Cabinet Minister Of Housing, Social Welfare, Cultural Affairs, Fisheries and Slum Development Government of Maharashtra
- In office 1977–1978
- In office 1972–1975

Member of Maharashtra Legislative Council
- In office 1968–1978

Personal details
- Born: 28 February 1925 Maharashtra, India
- Died: 23 July 1999 Maharashtra, India
- Political party: Scheduled Caste Federation,; Republican Party of India,; Indian National Congress;
- Occupation: Activist, Journalist, Legislator

= Dadasaheb Rupwate =

Indian politician, newspaper editor, and Ambedkarite activist

Damodar Tatyaba Rupwate (28 February 1925 – 23 July 1999), commonly known as Dadasaheb Rupwate was an Indian politician, Ambedkarite social activist and newspaper editor from Maharashtra. Initially he was a member of the Scheduled Caste Federation and the Republican Party of India, and later the Indian National Congress. Dadasaheb Rupwate was a colleague and follower of B. R. Ambedkar, human rights leader.
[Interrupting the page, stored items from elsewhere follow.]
-- ==== Sys2Proof/Laws/KeepSysCmd.lean ====
section
/-! SUPPORT. What the operations of Machine/SysCmd.lean keep of a mark. -/

namespace Sys2Proof.Machine

open Sys2Proof

set_option linter.unreachableTactic false
set_option linter.unusedTactic false

theorem Keep.State_swiSet {μ : Mark} (s : State) (v : Nat) (h_s : μ.ok s) : μ.ok (State.swiSet s v) := by
  unfold State.swiSet
  try dsimp only
  repeat' (first | with_reducible assumption | intro _ | with_reducible apply Keep.set | with_reducible apply Keep.when | with_reducible apply Keep.State_wakeP | with_reducible apply Keep.ite)

theorem Keep.c_execSwiSet {μ : Mark} (_m : Master) (v : Nat) (s : State) (h_s : μ.ok s) : μ.okOut (execSwiSet _m v s) := by
  unfold execSwiSet
  try dsimp only
  repeat' (first | with_reducible assumption | with_reducible apply Keep.State_swiSet | with_reducible apply Keep.next | with_reducible apply Keep.ite | with_reducible apply Keep.iteO)

theorem Keep.State_hostIrq {μ : Mark} (s : State) (v : Nat) (h_s : μ.ok s) : μ.ok (State.hostIrq s v) := by
  unfold State.hostIrq
  try dsimp only
  repeat' (first | with_reducible assumption | with_reducible apply Keep.set | with_reducible apply Keep.ite)

theorem Keep.c_execHostIrqSet {μ : Mark} (_m : Master) (s : State) (h_s : μ.ok s) : μ.okOut (execHostIrqSet _m s) := by
  unfold execHostIrqSet
  try dsimp only
  repeat' (first | with_reducible assumption | with_reducible apply Keep.State_hostIrq | with_reducible apply Keep.next | with_reducible apply Keep.ite | with_reducible apply Keep.iteO)

theorem Keep.c_execHostIrqClr {μ : Mark} (_m : Master) (s : State) (h_s : μ.ok s) : μ.okOut (execHostIrqClr _m s) := by
  unfold execHostIrqClr
  try dsimp only
  repeat' (first | with_reducible assumption | with_reducible apply Keep.State_hostIrq | with_reducible apply Keep.next | with_reducible apply Keep.ite | with_reducible apply Keep.iteO)

theorem Keep.c_execUptMatch {μ : Mark} (s : State) (h_s : μ.ok s) : μ.okOut (execUptMatch s) := by
  unfold execUptMatch
  try dsimp only
  repeat' (first | with_reducible assumption | with_reducible apply Keep.set | with_reducible apply Keep.State_wakeP | with_reducible apply Keep.next | with_reducible apply Keep.ite | with_reducible apply Keep.iteO)

theorem Keep.State_wdtLoad {μ : Mark} (s : State) (n : Nat) (h_s : μ.ok s) : μ.ok (State.wdtLoad s n) := by
  unfold State.wdtLoad
  try dsimp only
  repeat' (first | with_reducible assumption | with_reducible apply Keep.set | with_reducible apply Keep.ite | with_reducible apply Keep.mk)

theorem Keep.State_wdtHold {μ : Mark} (s : State) (n : Nat) (h_s : μ.ok s) : μ.ok (State.wdtHold s n) := by
  unfold State.wdtHold
  try dsimp only
  repeat' (first | with_reducible assumption | with_reducible apply Keep.set | with_reducible apply Keep.ite | with_reducible apply Keep.mk)

theorem Keep.State_wdtCtrl {μ : Mark} (s : State) (n : Nat) (m : Master) (v : Nat) (h_s : μ.ok s) : μ.ok (State.wdtCtrl s n m v) := by
  unfold State.wdtCtrl
  try dsimp only
  repeat' (first | with_reducible assumption | with_reducible apply Keep.set | with_reducible apply Keep.State_wdtHold | with_reducible apply Keep.State_wdtLoad | with_reducible apply Keep.ite)

theorem Keep.c_execWdtEnable {μ : Mark} (m : Master) (n : Nat) (s : State) (h_s : μ.ok s) : μ.okOut (execWdtEnable m n s) := by
  unfold execWdtEnable
  try dsimp only
  repeat' (first | with_reducible assumption | with_reducible apply Keep.set | with_reducible apply Keep.State_wdtLoad | with_reducible apply Keep.next | with_reducible apply Keep.ite | with_reducible apply Keep.iteO)

theorem Keep.State_wdtKick {μ : Mark} (s : State) (n : Nat) (m : Master) (key : Nat) (h_s : μ.ok s) : μ.ok (State.wdtKick s n m key) := by
  unfold State.wdtKick
  try dsimp only
  repeat' (first | with_reducible assumption | with_reducible apply Keep.set | with_reducible apply Keep.State_wdtLoad | with_reducible apply Keep.ite)

theorem Keep.c_execWdtKick {μ : Mark} (m : Master) (n key : Nat) (s : State) (h_s : μ.ok s) : μ.okOut (execWdtKick m n key s) := by
  unfold execWdtKick
  try dsimp only
  repeat' (first | with_reducible assumption | with_reducible apply Keep.State_wdtKick | with_reducible apply Keep.next | with_reducible apply Keep.ite | with_reducible apply Keep.iteO)

theorem Keep.c_execWdtWarn {μ : Mark} (n : Nat) (s : State) (h_s : μ.ok s) : μ.okOut (execWdtWarn n s) := by
  unfold execWdtWarn
  try dsimp only
  repeat' (first | with_reducible assumption | with_reducible apply Keep.set | with_reducible apply Keep.next | with_reducible apply Keep.ite | with_reducible apply Keep.iteO)

theorem Keep.State_tmrHold {μ : Mark} (s : State) (n : Nat) (h_s : μ.ok s) : μ.ok (State.tmrHold s n) := by
  unfold State.tmrHold
  try dsimp only
  repeat' (first | with_reducible assumption | with_reducible apply Keep.set | with_reducible apply Keep.ite)

theorem Keep.State_debug {μ : Mark} (s : State) (core : Nat) (halt : Bool) (h_s : μ.ok s) : μ.ok (State.debug s core halt) := by
  unfold State.debug
  try dsimp only
  repeat' (first | with_reducible assumption | intro _ | with_reducible apply Keep.forN | with_reducible apply Keep.State_tmrHold | with_reducible apply Keep.State_wdtHold | with_reducible apply Keep.ite | with_reducible apply Keep.mk)

theorem Keep.c_execDebugHalt {μ : Mark} (core : Nat) (s : State) (h_s : μ.ok s) : μ.okOut (execDebugHalt core s) := by
  unfold execDebugHalt
  try dsimp only
  repeat' (first | with_reducible assumption | with_reducible apply Keep.State_sourceEvent | with_reducible apply Keep.State_debug | with_reducible apply Keep.next | with_reducible apply Keep.ite | with_reducible apply Keep.iteO)

theorem Keep.c_execDebugRelease {μ : Mark} (core : Nat) (s : State) (h_s : μ.ok s) : μ.okOut (execDebugRelease core s) := by
  unfold execDebugRelease
  try dsimp only
  repeat' (first | with_reducible assumption | with_reducible apply Keep.State_debug | with_reducible apply Keep.next | with_reducible apply Keep.ite | with_reducible apply Keep.iteO)

end Sys2Proof.Machine
end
He was a founder-member of the Republican Party of India (1957). He was a member of the Maharashtra Legislative Council for the period 1968 to 1978. He served as twice Cabinet Minister State of Maharashtra for the period 1972 to 1975 and 1977 to 1978; and He had Departments: Social Welfare, Housing, Cultural, Fisheries, Slum Development. He was the general secretary of All India Congress Committee. He is a committee members of Dr. Babasaheb Ambedkar: Writing and Speeches, a 22-volume series.

He was an editor of weekly "Prabuddha Bharat" and Marathi Encyclopedia, Vai (1962–1966). He was a sub-editor of "The Republican" (1960–1962). He was a trustee of weekly "Sadhana" Trust (1968 – 1978 and from 1997 onwards).
Inspired by Ambedkar's Dalit Buddhist movement, Rupwate and his family converted to Buddhism in 1956. His son Premanand Rupwate was a social activist and politician.

Dadasaheb Rupwate Vidyalay And Junior College, in Ahmednagar is named after him.